Pretty simple huh? As the functions stand now, they just return "apache.OK" which instructs Apache that the requested user is authentication and authorized to access the repositories. So...now that you know how to hook up mod_python to handle the Apache phases, like the authentication and authorization phases, where do you go from here? Well, that is up to you. This "article" is only to help get you started. But with me being a nice guy, here are some examples of how you might use this knowledge not only for Subversion but for any Apache-based application where you need to use your own authentication/authorization measures:

  • Making web service calls to authenticate/authorize a user
  • Implementing single sign on for your application
  • Whenever your company stores authn/authz information in a way that is not accessible by conventional Apache modules, like storing your Subversion authz information in a database instead of the typical authz file

The possibilities for using mod_python for authn/authz are endless. Honestly, the possibilities for using mod_python for any of the Apache phases are endless. Sure beats writing C-based Apache modules when it comes to simplicity.

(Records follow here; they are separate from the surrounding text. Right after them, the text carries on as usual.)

-- ==== Sys2Proof/Certificates/Slice0/Obligations.lean ====
section
/-! DEFINITION. The statements for the provers. The words in the `decode` clauses are the encodings that the
instruction rules themselves give; that most of these numbers are general knowledge which the spec
adopts is log 7. "D<n>" is a decision of 92_eei_decisions.md, the spec's own choice. A frame
(`Untouched`) says of an instruction's rule that it names all it writes (40_step_cycle.md R125, D12).
Every statement holds for any scripted inputs and any random byte (logs 1, 2). `Reports` and `Consumed`
speak of the model's own fields (logs 1 to 4), not of a rule. -/

open Sys2Proof Sys2Proof.Machine

/-! ## Encoding -/

/-- Sanity: a word of each of the sixteen families (00_scope.md R14: a family is a top nibble), written out
from the patterns of 30_encoding.md R94 and the vectors of 95_test_vectors.md, decodes to the instruction
it stands for; a word of each of the four kinds of decode failure does not (D2 to D4; log 7). -/
def Obligations.WordsOfEveryFamilyDecode : Prop :=
  decode 0x00E0 = .ok .cls ∧ decode 0x00EE = .ok .ret ∧ decode 0x1ABC = .ok (.jp 0xABC) ∧
  decode 0x2ABD = .ok (.call 0xABD) ∧ decode 0x3342 = .ok (.seImm 3 0x42) ∧
  decode 0x4E43 = .ok (.sneImm 14 0x43) ∧ decode 0x5FF9 = .ok (.seReg 15 15 9) ∧
  decode 0x61AB = .ok (.ldImm 1 0xAB) ∧ decode 0x7AFF = .ok (.addImm 10 0xFF) ∧
  decode 0x812E = .ok (.shl 1 2) ∧ decode 0x8125 = .ok (.sub 1 2) ∧
  decode 0x935F = .ok (.sneReg 3 5 15) ∧ decode 0xA123 = .ok (.ldI 0x123) ∧
  decode 0xB210 = .ok (.jpV0 0x210) ∧ decode 0xC30F = .ok (.rnd 3 0x0F) ∧
  decode 0xD015 = .ok (.drw 0 1 5) ∧ decode 0xE29E = .ok (.skp 2) ∧
  decode 0xFF65 = .ok (.ldRegs 15) ∧ decode 0x0000 = .error (.unknownFamily0 0x0000) ∧
  decode 0x8129 = .error (.unknownFamily8 0x8129) ∧ decode 0xE09D = .error (.unknownFamilyE 0xE09D) ∧
  decode 0xF11F = .error (.unknownFamilyF 0xF11F)

/-- Every instruction, its ignored fields included, is decoded from its own word (30_encoding.md R91 to
R94; that the ignored fields are kept in the syntax is this model's choice, log 13). -/
def Obligations.DecodeInvertsEncode : Prop :=
  ∀ i : Instr, decode (encode i) = .ok i

/-- Every word that decodes is the encoding of what it decodes to: decoding drops no bit
(30_encoding.md R91 to R94; log 13). -/
def Obligations.EncodeInvertsDecode : Prop :=
  ∀ (w : Word) (i : Instr), decode w = .ok i → encode i = w

/-- The decode algorithm (30_encoding.md R93) and the opcode map (R94) are the same function: a word that
decodes is selected by the row of its instruction and by no other, and a word that does not decode
is selected by none (D2 to D4; log 7). -/
def Obligations.DecodeAgreesWithOpcodeMap : Prop :=
  ∀ w : Word,
    (∀ i, decode w = .ok i →
      (opcodeMap.filter (OpcodeRow.selects · w)).map OpcodeRow.mnemonic = [i.mnemonic]) ∧
    (∀ e, decode w = .error e → opcodeMap.filter (OpcodeRow.selects · w) = [])

/-- The words that are decode failures are exactly the four sets of 30_encoding.md R97
(which rest on R93, D2 to D4). -/
def Obligations.DecodeFailsExactlyOnTheListedWords : Prop :=
  ∀ w : Word,
    (∃ e, decode w = .error e) ↔
      (w.toNat / 0x1000 = 0x0 ∧ w.toNat % 0x1000 ≠ 0x0E0 ∧ w.toNat % 0x1000 ≠ 0x0EE) ∨
      (w.toNat / 0x1000 = 0x8 ∧ w.toNat % 0x10 ∈ [0x8, 0x9, 0xA, 0xB, 0xC, 0xD, 0xF]) ∨
      (w.toNat / 0x1000 = 0xE ∧ w.toNat % 0x100 ∉ [0x9E, 0xA1]) ∨
      (w.toNat / 0x1000 = 0xF ∧
        w.toNat % 0x100 ∉ [0x07, 0x0A, 0x15, 0x18, 0x1E, 0x29, 0x33, 0x55, 0x65])

/-! ## The step -/

/-- Where the two bytes at `pc` decode to `i`, a step is `exec i` and then the end of the tick
(40_step_cycle.md R120, R122, R124; the bounds of a fetch are D5). -/
def Obligations.StepRunsDecodedInstruction : Prop :=
  ∀ (s u : State) (i : Instr), Fetches s i → exec i s = .next u → step s = .next (endTick u)

/-- After the execute phase: each non-zero timer counts down by one if the outcome is `Ok`, and only
then; nothing else of the architectural state changes, and the tick's inputs are used up
(40_step_cycle.md R126, an inference the spec marks as its own, R127, R128; the freezing of the timers
on a waiting tick is the spec's decision D13, 45_input_timers.md R236). -/
def Obligations.TimersCountDownAfterCompletedSteps : Prop :=
  ∀ (s u : State) (i : Instr) (o : TickOut),
    Fetches s i → exec i s = .next u → u.port.out = some o →
    ∃ t, step s = .next t ∧
      (o.outcome = .ok →
        t.dt.toNat = u.dt.toNat - 1 ∧ t.st.toNat = u.st.toNat - 1) ∧
      (o.outcome ≠ .ok → t.dt = u.dt ∧ t.st = u.st) ∧
      Untouched [.dt, .st] u t ∧ t.pc = u.pc ∧ t.port.out = some o ∧ Consumed u.port t.port

/-- A decode failure (40_step_cycle.md R123): reported with the word, `pc + 2`, the timer phase (R126,
an inference the spec marks as its own), nothing else. The bounds of a fetch are D5; that the inputs of
the tick are used up, counted and followed by the boot phase `ticked` is this model's choice (logs 1,
2, 4). -/
def Obligations.DecodeFailureIsSkippedAndReported : Prop :=
  ∀ (s : State) (e : DecodeError) (w : Word),
    s.status = .running → 0x200 ≤ s.pc.toNat → s.pc.toNat ≤ 0xFFE →
    w = s.mem.read s.pc.toNat ++ s.mem.read (s.pc.toNat + 1) → decode w = .error e →
    ∃ t, step s = .next t ∧ t.pc = s.pc + 2 ∧
      t.dt.toNat = s.dt.toNat - 1 ∧ t.st.toNat = s.st.toNat - 1 ∧
      Untouched [.dt, .st] s t ∧ t.port.out = some ⟨.decodeFailure w, false⟩ ∧
      Consumed s.port t.port

/-- A running core whose `pc` is below 0x200 or above 0xFFE halts with `PcOutOfRange` and that `pc`, with
no timer phase (40_step_cycle.md R122, R128; the bounds are the spec's decision D5). -/
def Obligations.PcOutOfRangeHalts : Prop :=
  ∀ s : State, s.status = .running → (s.pc.toNat < 0x200 ∨ 0xFFE < s.pc.toNat) →
    ∃ t, step s = .next t ∧ t.status = .halted .pcOutOfRange s.pc ∧ t.pc = s.pc ∧
      Untouched [.status] s t ∧ t.port.out = some ⟨.fatal .pcOutOfRange s.pc, false⟩ ∧
      Consumed s.port t.port

/-- A tick on a halted core changes nothing and repeats the halt (40_step_cycle.md R121, 60_exceptions.md
R286; the spec's decision D8). -/
def Obligations.HaltedTickChangesNothing : Prop :=
  ∀ (s : State) (cause : Cause) (info : Word), s.status = .halted cause info →
    ∃ t, step s = .next t ∧ Untouched [] s t ∧ t.pc = s.pc ∧
      t.port.out = some ⟨.halted cause info, false⟩ ∧ Consumed s.port t.port

/-- Every tick of every state answers a next state, uses up one tick's inputs and reports one outcome
(40_step_cycle.md R120, R127, D17): the machine itself never stops; that a halt is a next state is
this model's reading (log 10). -/
def Obligations.EveryTickAnswersAndReports : Prop :=
  ∀ s : State, ∃ t o, step s = .next t ∧ t.port.out = some o ∧ Consumed s.port t.port ∧
    (o.redraw = true → o.outcome = .ok)

/-- A tick reports a redraw exactly when it executed CLS or DRW to its end (40_step_cycle.md R127,
50_interfaces.md R252; D17, D18). -/
def Obligations.RedrawReportedExactlyForDisplay : Prop :=
  ∀ (s t : State) (o : TickOut), step s = .next t → t.port.out = some o →
    (o.redraw = true ↔
      o.outcome = .ok ∧ ∃ i, Fetches s i ∧ (i = .cls ∨ ∃ x y n, i = .drw x y n))

/-- A tick that halts a running core changes nothing but `status` (60_exceptions.md R285, 40_step_cycle.md
R128; the spec's decision D8). -/
def Obligations.FatalTickChangesOnlyStatus : Prop :=
  ∀ (s t : State) (cause : Cause) (info : Word),
    s.status = .running → step s = .next t → t.status = .halted cause info →
    Untouched [.status] s t ∧ t.pc = s.pc ∧ t.port.out = some ⟨.fatal cause info, false⟩

/-- Which instruction can raise what (60_exceptions.md R282, an inference of the spec, and R281, D9):
a running core is halted by executing an instruction only by CALL on a full stack, RET on an empty
one, or a block of bytes that passes 0xFFF in DRW, LD_B, ST_REGS or LD_REGS, with the recorded value
R281 gives. -/
def Obligations.OnlyListedInstructionsHalt : Prop :=
  ∀ (i : Instr) (s t : State) (cause : Cause) (info : Word),
    s.status = .running → exec i s = .next t → t.status = .halted cause info →
    (∃ nnn, i = .call nnn ∧ cause = .stackOverflow ∧ info = s.pc ∧ s.sp.val = 16) ∨
    (i = .ret ∧ cause = .stackUnderflow ∧ info = s.pc ∧ s.sp.val = 0) ∨
    (∃ count : Nat, ((∃ x y n, i = .drw x y n ∧ count = n.toNat) ∨ (∃ x, i = .ldB x ∧ count = 3) ∨
        (∃ x : Reg, (i = .stRegs x ∨ i = .ldRegs x) ∧ count = x.val + 1)) ∧
      cause = .memOutOfRange ∧ info = BitVec.ofNat 16 (s.i.toNat + count - 1) ∧ 0 < count ∧
      0xFFF < s.i.toNat + count - 1)

/-! ## Invariants -/

/-- The reset state meets the invariant. -/
def Obligations.ResetMeetsTheInvariant : Prop := Inv State.reset

/-- Every step keeps the invariant: `I` stays within 12 bits, the slots of the stack in use hold
addresses a CALL can push, memory keeps its canonical form, and a halt is recorded truly
(10_state.md R36, an inference of the spec; 60_exceptions.md R281). -/
def Obligations.StepKeepsTheInvariant : Prop :=
  ∀ s t : State, Inv s → step s = .next t → Inv t

/-- Every session of the host, ticks, key events, acknowledgements, loads and resets in any order, leads
from reset only to states that meet the invariant (10_state.md R36, an inference of the spec). -/
def Obligations.SessionsStayInTheInvariant : Prop :=
  ∀ (actions : List HostAction) (t : State), hostRun actions State.reset = .next t → Inv t

/-- Once halted, a core stays halted with the same record through every session that holds no reset and
no load (60_exceptions.md R286, 70_reset_and_hazards.md R321; the spec's decision D8). -/
def Obligations.OnlyResetLeavesHalted : Prop :=
  ∀ (actions : List HostAction) (s t : State) (cause : Cause) (info : Word),
    s.status = .halted cause info → HostAction.reset ∉ actions →
    (∀ bytes, HostAction.load bytes ∉ actions) → hostRun actions s = .next t →
    t.status = .halted cause info ∧ t.pc = s.pc ∧ Untouched [.df, .keys] s t

/-- Who writes what (10_state.md R33, R23, R27, R29, R30, R31; 20_memory.md R64): in the execute phase `I`
is written only by LD_I, ADD_I, LD_F; the stack only by CALL and RET; DT only by LD_DT_VX and ST only
by LD_ST_VX; memory only by LD_B and ST_REGS; the framebuffer and the dirty flag only by CLS and DRW;
the key latch by none. -/
def Obligations.EachStoreHasItsOnlyWriters : Prop :=
  ∀ (i : Instr) (s t : State), exec i s = .next t →
    (t.i ≠ s.i → (∃ nnn, i = .ldI nnn) ∨ (∃ x, i = .addI x) ∨ ∃ x, i = .ldF x) ∧
    (t.sp ≠ s.sp ∨ t.stk ≠ s.stk → i = .ret ∨ ∃ nnn, i = .call nnn) ∧
    (t.dt ≠ s.dt → ∃ x, i = .ldDtVx x) ∧ (t.st ≠ s.st → ∃ x, i = .ldStVx x) ∧
    (t.mem ≠ s.mem → (∃ x, i = .ldB x) ∨ ∃ x, i = .stRegs x) ∧
    (t.fb ≠ s.fb ∨ t.df ≠ s.df → i = .cls ∨ ∃ x y n, i = .drw x y n) ∧
    t.keys = s.keys

/-- VF changes in the execute phase only by the six flag writers, or by an instruction that names it as
its destination, and the five register flag writers leave 0 or 1 in it whatever their `x`
(10_state.md R22; that the flag remains for x = F is the spec's decision D11). -/
def Obligations.FlagRegisterHasItsOnlyWriters : Prop :=
  ∀ (i : Instr) (s t : State), exec i s = .next t →
    (t.reg 15 ≠ s.reg 15 →
      (∃ x y, i = .add x y ∨ i = .sub x y ∨ i = .shr x y ∨ i = .subn x y ∨ i = .shl x y) ∨
      (∃ x y n, i = .drw x y n) ∨
      (∃ kk, i = .ldImm 15 kk ∨ i = .addImm 15 kk ∨ i = .rnd 15 kk) ∨
      (∃ y, i = .mov 15 y ∨ i = .or 15 y ∨ i = .and 15 y ∨ i = .xor 15 y) ∨
      i = .ldVxDt 15 ∨ i = .ldVxK 15 ∨ i = .ldRegs 15) ∧
    ((∃ x y, i = .add x y ∨ i = .sub x y ∨ i = .shr x y ∨ i = .subn x y ∨ i = .shl x y) →
      t.reg 15 = 0 ∨ t.reg 15 = 1)

/-- Nothing a program can observe depends on the sound timer, the dirty flag, the stale slots of the
stack, the last outputs or the boot phase (10_state.md R26, R27; 50_interfaces.md R256; D7,
D15, D18). -/
def Obligations.OutputsDoNotSteerTheMachine : Prop :=
  ∀ s₁ s₂ t₁ t₂ : State, SteersAlike s₁ s₂ → step s₁ = .next t₁ → step s₂ = .next t₂ →
    SteersAlike t₁ t₂

/-! ## Control transfer (41_flow.md) -/

/-- RET (R141) pops the address to go to; on an empty stack it halts with StackUnderflow and the `pc` of
the RET (D7). -/
def Obligations.ReturnPopsOrUnderflows : Prop :=
  decode 0x00EE = .ok .ret ∧
  ∀ s : State,
    (∀ j : Fin 16, s.sp.val = j.val + 1 →
      ∃ t, exec .ret s = .next t ∧ t.pc = s.stk[j] ∧ t.sp.val = j.val ∧
        Untouched [.sp] s t ∧ Reports .ok false s t) ∧
    (s.sp.val = 0 → ∃ t, exec .ret s = .next t ∧ Halts .stackUnderflow s.pc s t)

/-- CALL (R143) pushes `pc + 2` and jumps; on a full stack it halts with StackOverflow and the `pc` of
the CALL (D7). -/
def Obligations.CallPushesOrOverflows : Prop :=
  ∀ nnn : Addr12, decode (word (0x2000 + nnn.toNat)) = .ok (.call nnn) ∧
  ∀ s : State,
    (∀ j : Fin 16, s.sp.val = j.val →
      ∃ t, exec (.call nnn) s = .next t ∧ t.pc.toNat = nnn.toNat ∧ t.sp.val = j.val + 1 ∧
        t.stk[j] = s.pc + 2 ∧ Untouched [.sp, .slot j] s t ∧ Reports .ok false s t) ∧
    (s.sp.val = 16 → ∃ t, exec (.call nnn) s = .next t ∧ Halts .stackOverflow s.pc s t)

/-- A RET after a CALL comes back to the instruction after the CALL and undoes it but for the stale slot
(R143, D7; 90_conflicts.md C4). -/
def Obligations.CallThenReturnComesBack : Prop :=
  ∀ (nnn : Addr12) (s t : State) (j : Fin 16), s.sp.val = j.val → exec (.call nnn) s = .next t →
    ∃ u, exec .ret t = .next u ∧ u.pc = s.pc + 2 ∧ u.stk[j] = s.pc + 2 ∧ Untouched [.slot j] s u

/-- JP (R142): `pc` is `nnn`, odd or out of range as it may be; a running core that jumped below 0x200 or
to 0xFFF halts with `PcOutOfRange` and that `pc` when it fetches (the bounds are the spec's decision
D5). -/
def Obligations.JumpSetsPc : Prop :=
  ∀ nnn : Addr12, decode (word (0x1000 + nnn.toNat)) = .ok (.jp nnn) ∧
  ∀ s : State, ∃ t, exec (.jp nnn) s = .next t ∧ t.pc.toNat = nnn.toNat ∧ Untouched [] s t ∧
    Reports .ok false s t ∧
    (s.status = .running → (nnn.toNat < 0x200 ∨ nnn.toNat = 0xFFF) →
      ∃ u, step t = .next u ∧ u.status = .halted .pcOutOfRange t.pc)

/-- JP V0 (R147): the unmasked 16-bit sum of `nnn` and V0; a running core that jumped out of range halts
with `PcOutOfRange` when it fetches (the bounds are the spec's decision D5). -/
def Obligations.JumpWithOffsetAddsV0 : Prop :=
  ∀ nnn : Addr12, decode (word (0xB000 + nnn.toNat)) = .ok (.jpV0 nnn) ∧
  ∀ s : State, ∃ t, exec (.jpV0 nnn) s = .next t ∧
    t.pc.toNat = nnn.toNat + (s.reg 0).toNat ∧ Untouched [] s t ∧ Reports .ok false s t ∧
    (s.status = .running → (t.pc.toNat < 0x200 ∨ 0xFFE < t.pc.toNat) →
      ∃ u, step t = .next u ∧ u.status = .halted .pcOutOfRange t.pc)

As for what we've learned, I hope that I've taught you enough about mod_python and how it can be used with Apache for creating your own pseudo Apache modules. The example I gave is a real-world example where you can use mod_python to implement your own authn/authz for Subversion but that is just an example. Anywhere Apache is used in your infrastructure, mod_python can be used to make hooking into Apache simple and even provide you the ability to do things that the built-in Apache modules don't provide.